The idea is to pick the value for the threshold that's large enough for the process to never get into the situation you describe.
I strongly advice against this, Java trying to GC rather than immediately throwing an OutOfMemoryException makes far much more sense - don't make your application fall over unless every alternative has been exhausted.
If your application is running out of memory, you should be increasing your max heap size or looking at it's performance in terms of memory allocation and seeing if it can be optimised.
Some things to look at would be:
Use weak references in places where your objects would not be required if not referenced anywhere else.
Don't allocated larger objects than you need (ie storing a huge array of 100 objects when you are only going to need access to three of them through the array lifecycle), or using a long datatype when you only need to store eight values.
Don't hold onto references to objects longer than you would need!
Edit: I think you misunderstand my point. If you accidentally leave a live reference to an object that no longer needs to be used it will obviously still not be garbage collected.

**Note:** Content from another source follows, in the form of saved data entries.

theorem Device.makes_of_mem_ite {p : Prop} [Decidable p] {cls : FrameClass} {body : Body}
    (mem : f ∈ (if p then [d.frame x cls body] else [])) : d.Makes x f := by
  split at mem
  · rw [List.mem_singleton.1 mem]; exact d.makes_frame x cls body
  · simp at mem

theorem Device.makes_of_wanted {a : Access} (h : d.wanted x a = some f) : d.Makes x f := by
  have made {cls : FrameClass} {body : Body} (h : some (d.frame x cls body) = some f) : d.Makes x f := by
    rw [← Option.some.inj h]; exact d.makes_frame ..
  have notice {p : Prop} [Decidable p] {cls : FrameClass} {body : Body} (h : (if p then none else some (d.frame x cls body)) = some f) :
      d.Makes x f := by
    split at h
    · cases h
    · exact made h
  unfold Device.wanted at h
  dsimp only at h
  split at h
  · split at h
    · split at h
      · split at h
        · exact made h
        · cases h
      · exact made h
    · exact notice h
  · split at h
    · cases h
    · exact notice h
  · split at h
    · exact made h
    · split at h
      · split at h
        · exact made h
        all_goals cases h
      · exact notice h
  all_goals
    split at h
    · cases h
    · exact notice h

theorem Device.makes_of_serving {a : Access} (h : d.serving x a = some f) : d.Makes x f := by
  unfold Device.serving at h
  split at h
  · next g wants =>
    split at h
    · exact makes_of_wanted (wants.trans h)
    · cases h
  · cases h

theorem Device.makes_of_requestFrames {a : Access} (mem : f ∈ d.requestFrames x a) : d.Makes x f := by
  unfold Device.requestFrames at mem
  split at mem
  · rcases List.mem_append.1 mem with mem | mem
    · exact makes_of_serving (Option.mem_toList.1 mem)
    · exact makes_of_mem_ite mem
  · cases mem

/-- One frame for each bank that fulfils a condition. -/
theorem Device.makes_of_filterMap {l : List Bank} {p : Bank → Frame → Bool} {cls : FrameClass} {body : Bank → Body}
    (mem : f ∈ l.filterMap (fun b => if p b (d.frame x cls (body b)) then some (d.frame x cls (body b)) else none)) :
    d.Makes x f := by
  obtain ⟨b, -, h⟩ := List.mem_filterMap.1 mem
  split at h
  · rw [← Option.some.inj h]; exact d.makes_frame ..
  · cases h

theorem Device.makes_of_schedulerOffers (mem : f ∈ d.schedulerOffers x) : d.Makes x f := by
  unfold Device.schedulerOffers at mem
  simp only [List.mem_append] at mem
  rcases mem with ((forced | plain) | withdraw) | request
  · exact makes_of_filterMap (p := fun b f => (forcedCaseA d b || forcedCaseB d b || forcedCaseD d b) && legal d f) forced
  · exact makes_of_filterMap (p := fun b f => d.holdsOpen b && d.closeReason b && legal d f) plain
  · exact makes_of_filterMap (p := fun b f => d.waitsFor b && (headOf d.port.queue b).isNone && legal d f) withdraw
  · obtain ⟨a, -, mem⟩ := List.mem_flatMap.1 request
    exact makes_of_requestFrames mem
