-- ==== Sys2Proof/Proofs/SlotClock.lean ====
section
/-! What the passing of a slot counts (R3), gathered in one record, and which parts of a slot's close leave it alone. -/

namespace Sys2Proof.Machine

/-! ### The clock of a picture -/

/-- The timers, marks and states of a picture that a slot without a frame moves. -/
@[ext]
structure Clock where
  st : Bank → BankState
  lastOpen : Option Nat
  lastBankRefresh : Option Nat
  reservation : Option Reservation
  array : ArrayState
  account : Account
  ageMark : Option Nat
  wakingGuard : Option Nat
  state : StationState
  own : Option Station
  profile : Profile
  window : Option Nat
  idle : Bank → Option Nat

def Device.clock (d : Device) : Clock :=
  { st := fun b => (d.bank b).st
    lastOpen := d.mirror.lastOpen
    lastBankRefresh := d.mirror.lastBankRefresh
    reservation := d.mirror.reservation
    array := d.mirror.array
    account := d.account
    ageMark := d.retention.ageMark
    wakingGuard := d.retention.wakingGuard
    state := d.member.state
    own := d.ownNumber
    profile := d.member.profile
    window := d.member.window
    idle := fun b => d.sched.idle[b] }

theorem Device.clock_of_rest {d e : Device} (rest : d.restAgrees e) (st : ∀ b, (d.bank b).st = (e.bank b).st) :
    d.clock = e.clock := by
  obtain ⟨-, lastOpen, lastBankRefresh, reservation, array, account, member, retention, sched, -⟩ := rest
  unfold Device.clock Device.ownNumber
  rw [funext st, lastOpen, lastBankRefresh, reservation, array, account, member, retention, sched]

/-- The present picture and the clock of the picture after the close stand. -/
structure State.KeepsClock (t s : State) : Prop where
  now : t.now = s.now
  clock : t.after.clock = s.after.clock

/-- With them the banks' records and the sets of stations stand. -/
structure State.KeepsRoster (t s : State) : Prop extends State.KeepsClock t s where
  banks : t.after.mirror.banks = s.after.mirror.banks
  members : t.after.member.members = s.after.member.members
  syncPending : t.after.member.syncPending = s.after.member.syncPending
  ages : t.after.member.ages = s.after.member.ages

theorem State.KeepsClock.refl (s : State) : s.KeepsClock s := ⟨rfl, rfl⟩

theorem State.KeepsClock.trans {u t s : State} (h : u.KeepsClock t) (g : t.KeepsClock s) : u.KeepsClock s :=
  ⟨h.now.trans g.now, h.clock.trans g.clock⟩

theorem State.KeepsClock.state {t s : State} (h : t.KeepsClock s) : t.after.member.state = s.after.member.state :=
  congrArg Clock.state h.clock

theorem State.KeepsRoster.refl (s : State) : s.KeepsRoster s := ⟨.refl s, rfl, rfl, rfl, rfl⟩

theorem State.KeepsRoster.trans {u t s : State} (h : u.KeepsRoster t) (g : t.KeepsRoster s) : u.KeepsRoster s :=
  ⟨h.toKeepsClock.trans g.toKeepsClock, h.banks.trans g.banks, h.members.trans g.members, h.syncPending.trans g.syncPending,
    h.ages.trans g.ages⟩

theorem State.KeepsRoster.foldl {α : Type} {f : State → α → State} (h : ∀ s x, (f s x).KeepsRoster s) (l : List α) (s : State) :
    (l.foldl f s).KeepsRoster s := by
  induction l generalizing s with
  | nil => exact .refl s
  | cons x t ih => exact (ih (f s x)).trans (h s x)

/-- A change of the client's blocks alone. -/
theorem State.KeepsRoster.upd {g : Device → Device} {s : State} (mirror : (g s.after).mirror = s.after.mirror)
    (account : (g s.after).account = s.after.account) (member : (g s.after).member = s.after.member)
    (ageMark : (g s.after).retention.ageMark = s.after.retention.ageMark)
    (wakingGuard : (g s.after).retention.wakingGuard = s.after.retention.wakingGuard)
    (sched : (g s.after).sched.idle = s.after.sched.idle) : (s.upd g).KeepsRoster s := by
  refine ⟨⟨rfl, ?_⟩, congrArg Mirror.banks mirror, congrArg Membership.members member, congrArg Membership.syncPending member,
    congrArg Membership.ages member⟩
  rw [State.upd_after]
  unfold Device.clock Device.ownNumber Device.bank
  rw [mirror, account, member, ageMark, wakingGuard, sched]

/-! ### The requests of the close -/

theorem Device.completeRetain_keeps (st : Status) (d : Device) : (d.completeRetain st).mirror = d.mirror
    ∧ (d.completeRetain st).account = d.account ∧ (d.completeRetain st).member = d.member
    ∧ (d.completeRetain st).retention.ageMark = d.retention.ageMark
    ∧ (d.completeRetain st).retention.wakingGuard = d.retention.wakingGuard ∧ (d.completeRetain st).sched = d.sched := by
  unfold Device.completeRetain
  split <;> exact ⟨rfl, rfl, rfl, rfl, rfl, rfl⟩

theorem State.KeepsRoster.refuse (r : Request) (st : Status) (s : State) : (s.refuse r st).KeepsRoster s := by
  unfold State.refuse
  split <;> exact ⟨⟨rfl, rfl⟩, rfl, rfl, rfl, rfl⟩

theorem State.KeepsRoster.takeRetain (r : Request) (s : State) : (s.takeRetain r).KeepsRoster s := by
  refine .upd ?_ ?_ ?_ ?_ ?_ ?_ <;> split <;> rfl

theorem State.KeepsRoster.cancelAccess (t : Tag) (s : State) : (s.upd (Device.cancelAccess t)).KeepsRoster s := by
  refine .upd ?_ ?_ ?_ ?_ ?_ ?_ <;> rw [Device.cancelAccess_port]

theorem State.KeepsRoster.takeCancel (r : Request) (s : State) : (s.takeCancel r).KeepsRoster s := by
  unfold State.takeCancel
  split
  · exact .refl s
  · split
    · split_ifs
      · exact .refl s
      · exact ⟨⟨rfl, rfl⟩, rfl, rfl, rfl, rfl⟩
      · exact .refl s
      · exact .cancelAccess _ s
    · split
      · obtain ⟨mirror, account, member, ageMark, wakingGuard, sched⟩ := s.after.completeRetain_keeps .cancelled
        exact .upd mirror account member ageMark wakingGuard (congrArg Scheduler.idle sched)
      · exact .refl s

theorem State.KeepsRoster.takeAccess (r : Request) (s : State) :
    (s.takeAccess r).KeepsRoster s ∨ (s.takeAccess r).KeepsRoster s.takeDrops := by
  cases bank : bankOf r.bankField with
  | none =>
    unfold State.takeAccess
    rw [bank]
    exact .inl (.refl s)
  | some b =>
    rw [State.takeAccess_eq bank]
    generalize s.takeDrops = u
    exact .inr (.upd rfl rfl rfl rfl rfl rfl)

theorem State.KeepsRoster.takeResume (r : Request) (s : State) : (s.takeResume r).KeepsRoster s.takeDrops := by
  by_cases mismatch : s.takeDrops.after.member.state = .mismatch
  · rw [State.takeResume_of_mismatch r mismatch]
    generalize s.takeDrops = u
    exact .upd rfl rfl rfl rfl rfl rfl
  · rw [State.takeResume_eq r mismatch]
    generalize s.takeDrops = u
    exact .upd rfl rfl rfl rfl rfl rfl

/-- The held request changes what the client sees; the drops due come before it. -/
theorem State.KeepsRoster.actRequest (r : Request) (s : State) :
    (s.actRequest r).KeepsRoster s ∨ (s.actRequest r).KeepsRoster s.takeDrops := by
  unfold State.actRequest
  split
  · exact .inl (.takeCancel r s)
  · split
    · exact .inl (.refuse r _ s)
    · exact .inl ⟨⟨rfl, rfl⟩, rfl, rfl, rfl, rfl⟩
    · split
      · exact State.KeepsRoster.takeAccess r s
      · exact State.KeepsRoster.takeAccess r s
      · exact .inl (.takeRetain r s)
      · exact .inr (.takeResume r s)
      · exact .inl (.refl s)
      · exact .inl (.refl s)

theorem State.KeepsRoster.actDeferred (s : State) : s.actDeferred.KeepsRoster s ∨ s.actDeferred.KeepsRoster s.takeDrops := by
  unfold State.actDeferred
  split
  · split
    · exact State.KeepsRoster.actRequest _ s
    · exact .inl (.refl s)
  · exact .inl (.refl s)

/-! ### The data slots and the detached completion -/

theorem State.KeepsRoster.finishBurst (s : State) (o : OwnBurst) : (s.finishBurst o).KeepsRoster s := by
  rw [State.finishBurst_eq]
  generalize Device.finished _ _ = done
  cases done <;> exact ⟨⟨rfl, rfl⟩, rfl, rfl, rfl, rfl⟩

theorem State.KeepsRoster.takeDataSlots (s : State) : s.takeDataSlots.KeepsRoster s := by
  unfold State.takeDataSlots
  dsimp only
  split
  · exact .refl s
  · exact (State.KeepsRoster.foldl .finishBurst _ _).trans ⟨⟨rfl, rfl⟩, rfl, rfl, rfl, rfl⟩

theorem State.KeepsRoster.takeLowers (s : State) : s.takeLowers.KeepsRoster s := ⟨⟨rfl, rfl⟩, rfl, rfl, rfl, rfl⟩

theorem State.KeepsRoster.takeOwnAgeLimit (s : State) : s.takeOwnAgeLimit.KeepsRoster s := by
  unfold State.takeOwnAgeLimit
  split
  · exact ⟨⟨rfl, rfl⟩, rfl, rfl, rfl, rfl⟩
  · exact .refl s

theorem State.KeepsRoster.takeDetached (s : State) : s.takeDetached.KeepsRoster s := by
  unfold State.takeDetached
  split
  · split
    · exact ⟨⟨rfl, rfl⟩, rfl, rfl, rfl, rfl⟩
    · exact ⟨⟨rfl, rfl⟩, rfl, rfl, rfl, rfl⟩
    · exact .refl s
  · exact .refl s

/-! ### The drops -/

theorem State.KeepsClock.regrant (s : State) : s.regrant.KeepsClock s := by
  obtain ⟨now, -, -, -, -, -, rest, st⟩ := s.regrant_spec
  exact ⟨now, Device.clock_of_rest rest st⟩

/-- A synced station has left SYNCED for UNSYNCED. -/
def State.Left (t s : State) : Prop := s.after.member.state = .synced ∧ t.after.member.state = .unsynced

theorem Device.clock_dropMember (m : Station) (d : Device) : (d.dropMember m).clock = d.clock := by
  have st : (fun b => ((d.dropMember m).bank b).st) = fun b => (d.bank b).st :=
    funext fun b => (congrArg BankRec.st (d.bank_dropMember m b)).trans (BankRec.leave_st _ _ _)
  unfold Device.clock
  rw [st]
  rfl

theorem State.takeDrop_clock (m : Station) (s : State) :
    (s.takeDrop m).now = s.now ∧ ((s.takeDrop m).KeepsClock s ∨ (s.takeDrop m).Left s) := by
  unfold State.takeDrop
  split
  · next due =>
    split
    · exact ⟨rfl, .inr ⟨s.synced_of_dropDue due, rfl⟩⟩
    · have regrant := State.KeepsClock.regrant
        (State.addFault { s.entry .memberDropped with station := some (BitVec.ofNat 3 m.val) } (s.close.upd (Device.dropMember m)))
      have keeps := regrant.trans (s := s) ⟨rfl, s.after.clock_dropMember m⟩
      exact ⟨keeps.now, .inl keeps⟩
  · exact ⟨rfl, .inl (.refl s)⟩

/-- The drops keep the clock, or the own number is among them. -/
theorem State.takeDrops_clock (s : State) : s.takeDrops.now = s.now ∧ (s.takeDrops.KeepsClock s ∨ s.takeDrops.Left s) := by
  unfold State.takeDrops
  generalize allStations = l
  induction l generalizing s with
  | nil => exact ⟨rfl, .inl (.refl s)⟩
  | cons m t ih =>
    obtain ⟨now, rest⟩ := ih (s.takeDrop m)
    obtain ⟨now', first⟩ := s.takeDrop_clock m
    rw [List.foldl_cons]
    refine ⟨now.trans now', ?_⟩
    rcases first with first | ⟨synced, left⟩
    · rcases rest with rest | ⟨synced, left⟩
      · exact .inl (rest.trans first)
      · exact .inr ⟨first.state.symm.trans synced, left⟩
    · rcases rest with rest | ⟨synced', -⟩
      · exact .inr ⟨synced, rest.state.trans left⟩
      · exact absurd (synced'.symm.trans left) (by decide)

end Sys2Proof.Machine
end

This is nothing to do with nulling just incase - a typical example to this would be using a large object for a specific purpose, but when it goes out of scope it is not GC because a live reference has accidentally been left elsewhere, somewhere that you don't know about causing a leak. A typical example of this would be in a hashtable lookup which can be solved with weak references as it will be eligible for GC when only weakly reachable.
Regardless these are just general ideas off the top of my head on how to improve performance with memory allocation. The point I am trying to make is that asking how to throw an OutOfMemory error quicker rather than letting Java GC try it's best to free up space on the heap is not a great idea IMO. Optimize your application instead.
Well, turns out, there is a solution since Java8 b92:
-XX:+ExitOnOutOfMemoryError
When you enable this option, the JVM exits on the first occurrence of an out-of-memory error. It can be used if you prefer restarting an instance of the JVM rather than handling out of memory errors.
-XX:+CrashOnOutOfMemoryError
If this option is enabled, when an out-of-memory error occurs, the JVM crashes and produces text and binary crash files (if core files are enabled).
A good idea is to combine one of the above options with the good old -XX:+HeapDumpOnOutOfMemoryError
I tested these options, they actually work as expected!